I’m so excited about meeting them again. But what if they won’t recognize me, now that my hair is so short? One of the things I miss the most about being a girl is my hair. It used to be so long - it got to my waist. Maybe someday, when I won’t have to be "Lou" and I can just be "Louise" I’ll let it grow and grow and grow. I wouldn’t hold my breath, though.
I think I’ll buy them lots of presents, for all the birthdays and Christmases I missed.
I hope they’ll be happy to see me. I’m really looking forward to see them after all this time we’ve been apart. I wanted to visit them sooner but after what happened at St. Jo, I just couldn’t. I was afraid they’ll see the fear and pain and suffer through my eyes. It’s not just that I was ashamed, but I didn’t want to frighten them. They’re just little kids and they shouldn’t know such things can happen. When I was their age I didn’t know. I was still sure the world was perfect and my father wasn’t such a bad man. But he’s long gone and so is my mother and the world just ain’t as perfect as I once thought.

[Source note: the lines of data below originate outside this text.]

/-- Whether the deadline of a group that is not at a blocking point has run out (R352). -/
def State.overdue (s : State) (r : GRef) (second : Bool) : Bool :=
  match s.group? r with
  | some g => (match g.deadline with
      | some d => s.resident r.blk && !g.ended && !g.atPoint && d.second == second &&
          d.start + d.cycles ≤ s.cyclesOf (s.coreOf r.blk)
      | none => false)
  | none => false

/-- PREEMPT_DEADLINE (R352): the cause and a second deadline, or at a handler level the end of the region. -/
def execPreemptDeadline (g : GRef) (s : State) : Out :=
  match s.group? g with
  | none => .fault (.notEnabled "PREEMPT_DEADLINE")
  | some k => stepIf "PREEMPT_DEADLINE" (s.overdue g false)
      (if k.level != 0 then s.killFor g cPreemptDeadline
       else s.modGroup g (fun k => { k with
        async := k.async ++ [(cPreemptDeadline, 0)],
        deadline := k.deadline.map (fun d =>
          { d with start := s.cyclesOf (s.coreOf g.blk), second := true }) }))

/-- HANDLER_DEADLINE_KILL (R352). -/
def execHandlerDeadlineKill (g : GRef) (s : State) : Out :=
  stepIf "HANDLER_DEADLINE_KILL" (s.overdue g true) (s.killFor g cPreemptDeadline)

/-- Whether a core is to evict a block, whose eviction has not begun (R221). -/
def State.evictDue (s : State) (c : CoreId) : Bool :=
  s.regDeadlock c && !((s.blocksAt (s.blocksOn c)).any Block.preempting)

/-- REGREQ_DEADLOCK_EVICT (R221, R357): a pre-emption of drain class of the block's cohort begins. -/
def execRegreqDeadlockEvict (c : CoreId) (s : State) : Out :=
  match s.evictee c with
  | none => .fault (.notEnabled "REGREQ_DEADLOCK_EVICT")
  | some n => stepIf "REGREQ_DEADLOCK_EVICT" (s.evictDue c) (s.startDrain n true).noteDrains

/-- The cores with a group that waits for store. -/
def State.storeWaiters (s : State) : List CoreId :=
  ((s.blocks.filter (fun b => b.st == .resident && b.groups.any (fun g =>
    !g.ended && g.waitsIn Wake.wantsStore))).map (·.core)).eraseDups

/-- DRAIN_LIMIT_EXPIRY (R326): the work still pending is discarded; a group in an open region restarts, with its gang
(log entry 33), another receives `ENGINE_RESET`. -/
def execDrainLimitExpiry (blk : Nat) (s : State) : Out :=
  match s.blocks[blk]? with
  | none => .fault (.notEnabled "DRAIN_LIMIT_EXPIRY")
  | some b =>
    let late := match b.drain with | some t => t + 65536 ≤ s.cyclesOf b.core | none => false
    stepIf "DRAIN_LIMIT_EXPIRY" (late && b.groups.any (fun g => !g.mq.isEmpty))
      (let hit := indicesWhere (fun g => !g.mq.isEmpty) b.groups
       let redo := b.restarting (indicesWhere (fun g => !g.mq.isEmpty && g.rgnOpen) b.groups)
       let t := (hit.foldl (fun s i => s.discard ⟨blk, i⟩ (fun _ => true)) s).restartGroups blk redo
       (hit.filter (fun i => !redo.contains i)).foldl (fun s i => s.engineResetTo ⟨blk, i⟩) t)

/-! ## The device's own choices -/

/-- The placement that the device makes next, on the lowest die that has one. -/
def State.placeNext (s : State) : Option (Nat × QItem × Nat × List Nat) :=
  (dieList.filterMap (fun d =>
    ((s.candidates d).filterMap (fun x => (s.placeFor d x).map (fun p => (d, x.2, p)))).head?)).head?

/-- The block that is saved next. -/
def State.saveNext (s : State) : Option Nat :=
  (indicesWhere (fun b => b.drain.isSome) s.blocks).find? (fun n =>
    s.saveDue n && (s.cohortOf n).all s.settled)

end Sys2Proof.Machine
end

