-- ==== Sys2Proof/Machine/Rolger.lean ====
section
/-! DEFINITION. Rolger: command queues and commands, boot, attestation, trace and replay configuration, page
tables and migration, power, soundings and hotness (22 R418 to R433, R436; 18 R345, R353; 14 R260, R287, R289). -/

namespace Sys2Proof.Machine

open Sys2Proof

/-! ## Command entries and their status -/

/-- The signature of the lines of a range (R277). -/
def sigOfRange (pa n : Nat) : Sig :=
  (range' (pa / 128) ((pa % 128 + n + 127) / 128)).foldl (fun e l => e ||| sigOfLine l) 0

/-- A command completes with its status (R420, R436): a release, which carries the signature of the bytes that
the command wrote (R278; DEDUCED, log entry 18). A status word whose home is lost cannot be written. -/
def State.complete (s : State) (e : CmdEntry) (result detail : Nat) (sig : Sig := 0) : State :=
  let stat := CmdField e 8 8
  let s := { s with
    pending := dropFirst (· == e) s.pending,
    statuses := s.statuses ++ [⟨e.queue, CmdField e 2 2, result, detail⟩] }
  if isPa stat && !((s.homeOf stat).any (fun h => (s.die h).st == .lost)) then
    (if sig == 0 then s else s.sigOr (stat / 128) sig).physWrite stat (bytesOfNat 4 result ++ bytesOfNat 4 detail)
  else s

/-- A refusal whose detail the spec does not give: a free value (log entry 6). -/
def State.refuseFree (s : State) (e : CmdEntry) (result : Nat) : State :=
  let (n, s) := s.freeN
  s.complete e result (n % 2 ^ 32)

/-- A refusal that names the first failing field of a structure (R420). -/
def State.refuseAt (s : State) (e : CmdEntry) (struct off : Nat) : State :=
  s.complete e 1 (off % 2 ^ 16 + 2 ^ 16 * struct)

/-- The lowest offset whose check fails. -/
def lowestBad (l : List (Nat × Bool)) : Option Nat :=
  minBy (fun n => n) ((l.filter (fun c => !c.2)).map (·.1))

/-- The checks of an entry (R419, R421): reserved bytes, the status address, the bytes that its command does
not name, and the limits `chk` of its arguments; `named` gives the argument bytes. -/
def entryBad (e : CmdEntry) (named : List Nat) (chk : List (Nat × Bool)) : Option Nat :=
  lowestBad ((range' 4 4).map (fun i => (i, CmdField e i 1 == 0)) ++ [(8, isPa (CmdField e 8 8))] ++
    ((range' 16 48).filter (fun i => !named.contains i)).map (fun i => (i, CmdField e i 1 == 0)) ++ chk)

/-- Whether an entry is the next of its queue that Rolger starts (R419). -/
def State.starts (s : State) (e : CmdEntry) : Bool :=
  s.taken.find? (fun x => x.queue == e.queue) == some e

/-- A command that has met the home slices of a lost die in what it did, `t`, is ended by `DIE_LOST`, with none of its
effects (R420; log entry 64). -/
def State.endedIn (s : State) (e : CmdEntry) (t : State) : State :=
  if (s.lostIn t).isSome then s.refuseFree e 5 else t

/-- One command in its mould: it starts, is checked, and does what `body` says (R419 to R421). -/
def command (name : String) (code : Nat) (e : CmdEntry) (named : List Nat) (chk : List (Nat × Bool))
    (rights : Bool) (body : State → State) (s : State) : Out :=
  stepIf name (s.starts e && cmdCode e == code && s.boot == .running)
    (let t := { s with taken := dropFirst (· == e) s.taken }
     if !rights then t.refuseFree e 4
     else match entryBad e named chk with
      | some off => t.refuseAt e 0 off
      | none => t.endedIn e (body t))
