/-- R82, R180, R231, R370 to R376, R403, R425: a split parks at a unit with its fault, which the helm cores are offered
where it is a page's, and else the handler at once; a parked fault is replayed or delivered, a breakpoint halts its split,
a fetch faults (for a lost die and an uncorrectable error too: log entry 60, the model's choice), and an unassigned word
traps. -/
def Obligations.FaultEvents : Prop :=
  (∀ (s : State) (r : SRef) (unit : Pc) (f : MFault) (m : Mask) (vs ss : List Nat) (fl : Bool) (g : Group)
      (p : Split), s.group? r.gref = some g → s.split? r = some p →
    let va : BitVec 64 := match f.2 with | some a => BitVec.ofInt 64 a | none => BitVec.ofNat 64 s.freeN.1
    let k : Parked := { info := f.1, va := va, mask := m, token := none, vregs := vs, sregs := ss, fl := fl }
    let at' := fun (t : State) (k : Parked) =>
      t.modSplit r (fun p => { p with pc := unit, st := .parkedFault k, replay := none })
    let token := s.freeN.2.fresh.1
    let core := s.coreOf r.blk
    let sent := (at' s.freeN.2 k).fresh.2.modDie core.die (fun d => { d with faultq := d.faultq ++
      [{ token := token, va := va, asid := g.ctx.asid, fdom := g.ctx.fdom, info := f.1, core := core,
         slot := g.slot, mask := m }] })
    s.parkAt r unit f m vs ss fl =
      if f.1.cause = cPageFault ∨ (f.1.cause = cProtection ∧ (f.1.detail = 2 ∨ f.1.detail = 4)) then
        (sent.trace r unit p.mask 3 2 (BitVec.ofNat 32 f.1.cause)).modSplit r (fun p => { p with
          st := .parkedFault { k with token := some token } })
      else (at' s.freeN.2 k).takeTrap r f.1 unit m va (some (unit, k))) ∧
  (∀ (token d : Nat) (rc : FaultRec) (r : SRef) (k : Parked), Happens (.faultReplay token)
    (fun s => s.recordOf token = some (d, rc) ∧ (∀ m ∈ s.migrations, rc.meets m.leaf = false) ∧
      (s.parkedOn token).head? = some (r, k) ∧ s.mayWake r.gref = true)
    (fun s => (s.served d token).modSplit r (fun p =>
      { p with st := .ready, replay := some ⟨k.mask, k.vregs, k.sregs, k.fl, k.va⟩ }))) ∧
  (∀ (token d : Nat) (rc : FaultRec) (r : SRef) (k : Parked) (p : Split), Happens (.faultDeliver token)
    (fun s => s.recordOf token = some (d, rc) ∧ (∀ m ∈ s.migrations, rc.meets m.leaf = false) ∧
      rc.moved = false ∧ (s.parkedOn token).head? = some (r, k) ∧ s.mayWake r.gref = true ∧ s.split? r = some p)
    (fun s => (((s.served d token).modSplit r (fun p =>
        { p with st := .parkedFault { k with token := none } })).takeTrap r k.info p.pc k.mask k.va
          (some (p.pc, { k with token := none }))).after r)) ∧
  (∀ (r : SRef) (p : Split), Happens (.breakpointHalt r)
    (fun s => s.split? r = some p ∧ s.breaks r = true ∧ s.resident r.blk = true ∧
      (p.st = .ready ∨ ∃ v w, p.st = .operand v w))
    (fun s => ((({ s with cur := none } : State).trapAt r { cause := cBreak, detail := 64 } p.pc).after r))) ∧
  (∀ (cause detail : Nat) (va : BitVec 64) (i : Iss), Happens (.fetchFault cause detail va)
    (fun s => s.iss? = some i ∧
      (cause = cPageFault ∨ cause = cProtection ∨ cause = cDieLost ∨ cause = cEcc))
    (fun s => ((({ s with cur := none } : State).parkAt i.r i.cur.unit
      ({ cause := cause, detail := detail, acc := 3 }, some va.toInt) i.cur.active
      ((i.cur.replay.map (fun q => q.vregs)).getD []) ((i.cur.replay.map (fun q => q.sregs)).getD [])
      ((i.cur.replay.map (fun q => q.fl)).getD false)).after i.r))) ∧
  (∀ (w : Word) (i : Iss), Happens (.unassignedOpcode w)
    (fun s => s.iss? = some i ∧ unassigned (w.toNat / 2 ^ 24))
    (fun s => trapped s i { cause := cIllegalOp })) ∧
  (∀ (w : Word) (i : Iss), Happens (.unassignedOpcode w)
    (fun s => s.iss? = some i ∧ 0xF5 ≤ w.toNat / 2 ^ 24)
    (fun s => trapped s i { cause := cIllegalHint }))

/-- R319, R322, R326, R332, R404 to R408, R411, R412, R415: what the engines do in the background: the
batches, the gangs, resets and tile errors, runs and rows that land, queue entries. Which groups an engine reset or the
drain limit restarts is the model's choice where R324 leaves it open (log entry 33), and so is that the drain limit counts
the cycles of the block's island (log entry 61). -/
def Obligations.EngineEvents : Prop :=
  (∀ (r : GRef) (g : Group),
    let out := fun (s : State) (q : GRef) =>
      let t := s.modGroup q (fun g => { g with
        batches := g.batches.dropWhile (fun n => !g.mq.any (fun it => it.batch == some n)) })
      (t.matrixWaiters q).foldl (fun s w => s.matrixWake w) t
    Happens (.matrixBatchComplete r)
      (fun s => s.group? r = some g ∧ (g.headRun.map (fun it => (r, it)) ++ s.gangPass r) ≠ [])
      (fun s => let run := g.headRun.map (fun it => (r, it)) ++ s.gangPass r
        (r :: (run.map (fun x => x.1)).filter (fun q => q != r)).foldl out
          (run.foldl (fun s x => s.runItem x.1 x.2) s))) ∧
  (∀ (blk gang : Nat) (b : Block),
    let held := b.heldIn gang
    let members := (List.range 16).filter (fun g => (b.gang.getD gang 0).getLsbD g)
    Happens (.gangRelease blk gang)
      (fun s => s.blocks[blk]? = some b ∧ b.st = .resident ∧ 2 ≤ members.length ∧
        (∀ g ∈ members, ∃ h ∈ held, h.1 = g) ∧
        ∀ h ∈ held, s.tileOthers ⟨blk, h.1⟩ (h.2.work.tile?.getD 0) h.2.id = false)
      (fun s => held.foldl (fun s h => s.modGroup ⟨blk, h.1⟩ (fun g => { g with
        mq := g.mq.map (fun it => if it.id = h.2.id then { it with work := it.work.release } else it) })) s)) ∧
  (∀ c : CoreId, c.die < 4 → c.cluster < 3 → c.core < 256 →
    Happens (.matrixEngineReset c) (fun _ => True) (fun s => (resetGroups c s).report (.engineFault c))) ∧
  (∀ (blk tile : Nat) (b : Block), Happens (.tileEccError blk tile)
    (fun s => s.blocks[blk]? = some b ∧ b.st = .resident ∧ tile < b.tiles.length)
    (fun s => (tileErrorGroups blk tile s).modTile blk tile (fun _ => List.replicate 2048 0x7FC00000))) ∧
  (∀ (blk : Nat) (b : Block) (n : Nat), Happens (.drainLimitExpiry blk)
    (fun s => s.blocks[blk]? = some b ∧ b.drain = some n ∧ n + 65536 ≤ s.cyclesOf b.core ∧
      ∃ g ∈ b.groups, g.mq ≠ []) (drained blk)) ∧
  (∀ (id bytes len done : Nat) (op : EngOp) (d q : Endpoint), Happens (.copyRunLanded id bytes)
    (fun s => s.engine? id = some op ∧ op.kind = .copy d q len done ∧ s.resident op.grp.blk = true ∧
      op.wait = none ∧ 0 < bytes ∧ done + bytes ≤ len ∧ (done + bytes = len → s.relWaits op = false))
    (fun s => s.landRun op bytes)) ∧
  (∀ (id bytes done tile : Nat) (b : Bool) (op : EngOp) (q : Endpoint), Happens (.tldRunLanded id bytes)
    (fun s => s.engine? id = some op ∧ op.kind = .tld tile q done b ∧ s.resident op.grp.blk = true ∧
      op.wait = none ∧ 0 < bytes ∧ done + bytes ≤ 8192)
    (fun s => s.landRun op bytes)) ∧
  (∀ (id : Nat) (op : EngOp), Happens (.rowWritten id)
    (fun s => s.engine? id = some op ∧
      (∃ b ∈ s.blocks[op.grp.blk]?, b.st = .resident ∨ b.st = .killed ∨ b.st = .ended) ∧ 0 < op.kind.rowsLeft ∧
      (∀ p ∈ op.kind.nextRows, p / 524288 ∉ s.eccPending ∧ ∃ h ∈ s.homeOf p, (s.die h).st = .running) ∧
      (op.kind.rowsLeft = 1 → s.relWaits op = false) ∧
      ∀ e ∈ s.engines, e.id < op.id → s.rowsRun e.grp.blk = true →
        ∀ p ∈ e.kind.restRows, ∀ q ∈ op.kind.nextRows, p / 524288 ≠ q / 524288)
    (fun s => (op.kind.nextRows.foldl (fun s p => s.carry op.die ((s.homeOf p).getD op.die)) s).rowStep op)) ∧
  (∀ rg : Nat, Happens (.eccRecomputeDone rg) (fun s => rg ∈ s.eccPending)
    (fun s => { s with eccPending := s.eccPending.filter (fun n => n != rg) })) ∧
  (∀ (die q : Nat) (e : CpqEntry), Happens (.cpqEntryRun die q)
    (fun s => s.nextEntry ((s.die die).queue q) = some e ∧ die < 4 ∧ (s.die die).st = .running ∧
      (e.remote = true ∨ (s.die e.recvDie).st = .running))
    (fun s => (if e.remote then s else s.carry die e.recvDie).cpqRun die q e)) ∧
  (∀ (die q : Nat) (e : CpqEntry) (n : Nat) (t : State), Happens (.cpqEntryRun die q)
    (fun s => s.nextEntry ((s.die die).queue q) = some e ∧ die < 4 ∧ (s.die die).st = .running ∧
      e.remote = false ∧ (s.die e.recvDie).st = .lost ∧ s.freeN = (n, t))
    (fun _ => t.cpqEnd die q e { cause := cDieLost, detail := e.recvDie } (BitVec.ofNat 64 n))) ∧
  (∀ (die q : Nat) (e : CpqEntry) (es : List CpqEntry) (h : HandleX) (v : Word),
    Happens (.cpqFlagAtomic die q)
    (fun s => (s.die die).queue q = e :: es ∧ e.flag = some (h, v) ∧ die < 4 ∧ e.landed = e.len ∧
      e.wait = none ∧ s.cpqReady e = true ∧ (e.remote = true ∨ (s.die e.recvDie).st = .running))
    (fun s => s.cpqFlagRun die q e h v))

/-- R261, R264, R265, R270 to R275, R281, R283, R287 to R289: the requests of the coherence system, the
records and their merge, sweeps, and the states of links and dies. The model's choices among them: the class under
which a request of the coherence system asks (log entry 48), how training failures and link errors are counted
and named (log entry 45), and that a malformed record is acknowledged too (log entry 82). -/
def Obligations.CoherenceEvents : Prop :=
  (∀ (c : CoreId) (line cc : Nat),
    let asks := fun (s : State) => s.askClass c line = some cc ∧
      realCore c = true ∧ s.caches c line cc = true ∧ s.homeUp line = true ∧ s.coreHolds c line = false
    Happens (.gets c line) asks (fun s => (s.l1Read c line cc).2) ∧
    Happens (.getm c line) asks (fun s => (s.getM c line cc).2.putL1 c
      { line := line, st := .m, data := (s.getM c line cc).1, mask := 0 }) ∧
    (∀ x : L1Line, Happens (.upg c line) (fun s => s.l1? c line = some x ∧ s.askClass c line = some cc ∧
      x.st = .s ∧ s.homeUp line = true) (fun s => s.upg c line cc))) ∧
  (∀ (c : CoreId) (line : Nat) (x : L1Line),
    Happens (.putm c line) (fun s => s.l1? c line = some x ∧ x.st = .m) (fun s => s.put c line) ∧
    Happens (.pute c line) (fun s => s.l1? c line = some x ∧ x.st = .e) (fun s => s.put c line)) ∧
  (∀ die line : Nat, die < 4 →
    Happens (.l2Eviction die line) (fun s => (s.l2? die line).isSome = true ∧ s.homeUp line = true)
      (fun s => s.evict die line) ∧
    Happens (.earlyDifference die line) (fun s => line ∈ (s.die die).dirtyLines)
      (fun s => s.earlyDiff die line)) ∧
  (∀ die : Nat, die < 4 → Happens (.deviceReleaseRun die)
    (fun s => (s.die die).st = .running ∧ s.toReset die = false ∧ s.mergeHeld die = false)
    (fun s => s.deviceRelease die)) ∧
  (∀ (src home : Nat) (r : DiffRec), Happens (.diffRecordMerge src home)
    (fun s => s.records.find? (fun r => r.src == src && !r.merged && s.homeOfLine r.line == some home) =
      some r ∧ (s.die home).st = .running ∧ s.mergeTurn r.line home src ≠ .held)
    (fun s => let t := s.mergeRecord r
      { t with
        records := modFirst (fun q => q == r) (fun (q : DiffRec) => { q with merged := true }) t.records })) ∧
  (∀ (src : Nat) (r : DiffRec), Happens (.mergeAck src)
    (fun s => s.records.find? (fun r => r.src == src && r.merged) = some r)
    (fun s => { s.reach src r.line with records := dropFirst (fun r => r.src == src && r.merged) s.records })) ∧
  Happens .coherenceSweep (fun s => s.sweepDue = true) (fun s => s.sweep) ∧
  (∀ (q : HomeReq) (n : Nat), Happens (.homeSliceAccess q)
    (fun s => q.kind = .strongLoad n ∧ 1 ≤ n ∧ q.pa % 128 + n ≤ 128 ∧ s.homeAdmits q = true ∧
      (∀ m, s.rangeOf q.pa = some m → m.target ≠ .host) ∧ s.homeUp (q.pa / 128) = true ∧
      q.pa / 524288 ∉ s.eccPending)
    (fun s =>
      let t := match q.src with | .die d => s.reach d (q.pa / 128) | _ => s
      let e := (t.sliceLoad q n).2.sliceEntry q
      e.2.reply (((t.sliceLoad q n).1.drop (q.pa % 128)).take n) e.1) ∧
    Happens (.homeSliceAccess q)
    (fun s => q.src = .host ∧ q.kind = .strongLoad n ∧ 1 ≤ n ∧ q.pa % 128 + n ≤ 128 ∧
      ∃ m, s.rangeOf q.pa = some m ∧ m.target = .host)
    (fun s => s.reply (Memory.read s.hostMem q.pa n))) ∧
  (∀ (link : Nat) (l : Link),
    Happens (.linkSleep link) (fun s => s.links[link]? = some l ∧ l.asleep = false ∧ l.failed = false ∧
      l.held = false ∧ l.busy + 50000 ≤ s.wall.toNat)
      (fun s => { s with links := s.links.set link { l with asleep := true } }) ∧
    Happens (.linkWake link) (fun s => s.links[link]? = some l ∧ (l.asleep = true ∨ l.failed = true))
      (fun s => { s with links := s.links.set link { l with
        asleep := false, failed := false, failures := 0, waking := none, up := s.wall.toNat,
        busy := s.wall.toNat } }) ∧
    Happens (.linkError link) (fun s => s.links[link]? = some l ∧ l.failed = false)
      (fun s => { s with links := s.links.set link { l with failed := true, asleep := false } })) ∧
  (∀ (link die : Nat) (l : Link),
    let fails := fun (s : State) => { s with
        links := s.links.set link { l with
          failed := true, asleep := false, waking := none, failures := l.failures + 1 } }
    let trains := fun (s : State) => s.links[link]? = some l ∧ die ∈ linkDies link ∧ (s.die die).st ≠ .lost ∧
      (l.failed = true ∨ (l.asleep = true ∧ l.waking.isSome = true))
    Happens (.linkTrainingFailure link die) (fun s => trains s ∧ l.failures < 2) fails ∧
    Happens (.linkTrainingFailure link die) (fun s => trains s ∧ 2 ≤ l.failures)
      (fun s => (fails s).dieLost die)) ∧
  (∀ die : Nat, die < 4 →
    (∀ (n : Nat) (l : Link), Happens (.dieLostTimeout die)
      (fun s => (s.die die).st ≠ .lost ∧ s.links[n]? = some l ∧ die ∈ linkDies n ∧ l.asleep = false ∧
        l.failed = false ∧ l.up + 250000 ≤ s.wall.toNat ∧ ((s.die die).st = .inReset ∨
          ∃ r ∈ s.records, linkOf r.src die = some n ∧ s.homeOfLine r.line = some die ∧ l.up ≤ r.sent ∧
            r.sent + 250000 ≤ s.wall.toNat))
      (fun s => s.dieLost die)) ∧
    Happens (.dieRejoin die) (fun s => (s.die die).st = .inReset)
      (fun s =>
        let t := s.modDie die (fun k => { k with st := .running, ev := List.range 1024 })
        if t.sweep.away = t.away then t.sweep else { t with sweepOwed := true }))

But I’d better go to sleep if I want to get going as soon as possible. Just hope the Kid would wake up in time, sleepy-head that he is...
Good night,
Lou.
April 29, 1860
Dear Diary
I’m sitting here on the porch outside the bunkhouse. The boys asked me to get out while they are getting ready to sleep. They just found out I’m a girl and they’re not feeling as comfortable getting undressed in front of me as they were before.
Yes. They found out. I didn’t plan for them to know but things don’t always happen the way we want them to.
I stopped writing for a moment now - the Kid just came outside to check if I’m all right and to tell me I can come in. I think he’s a bit afraid of me, though. I told him it’s OK but he still doesn’t feel too good about it - about killing my father.
I’m getting a little confused so I’ll try and make things clearer:
The morning after I last wrote, the Kid and me went to buy a dress for me to wear for the visit at the orphanage. It’s a blue dress and I really like it. The Kid seemed to like it too. Later I got to St. Jo. and went straight to the orphanage. The nun told me a man, claiming to be our father, took my brother and sister. I told her my father was dead, but there was nothing else she could do. She didn’t even know the man’s name.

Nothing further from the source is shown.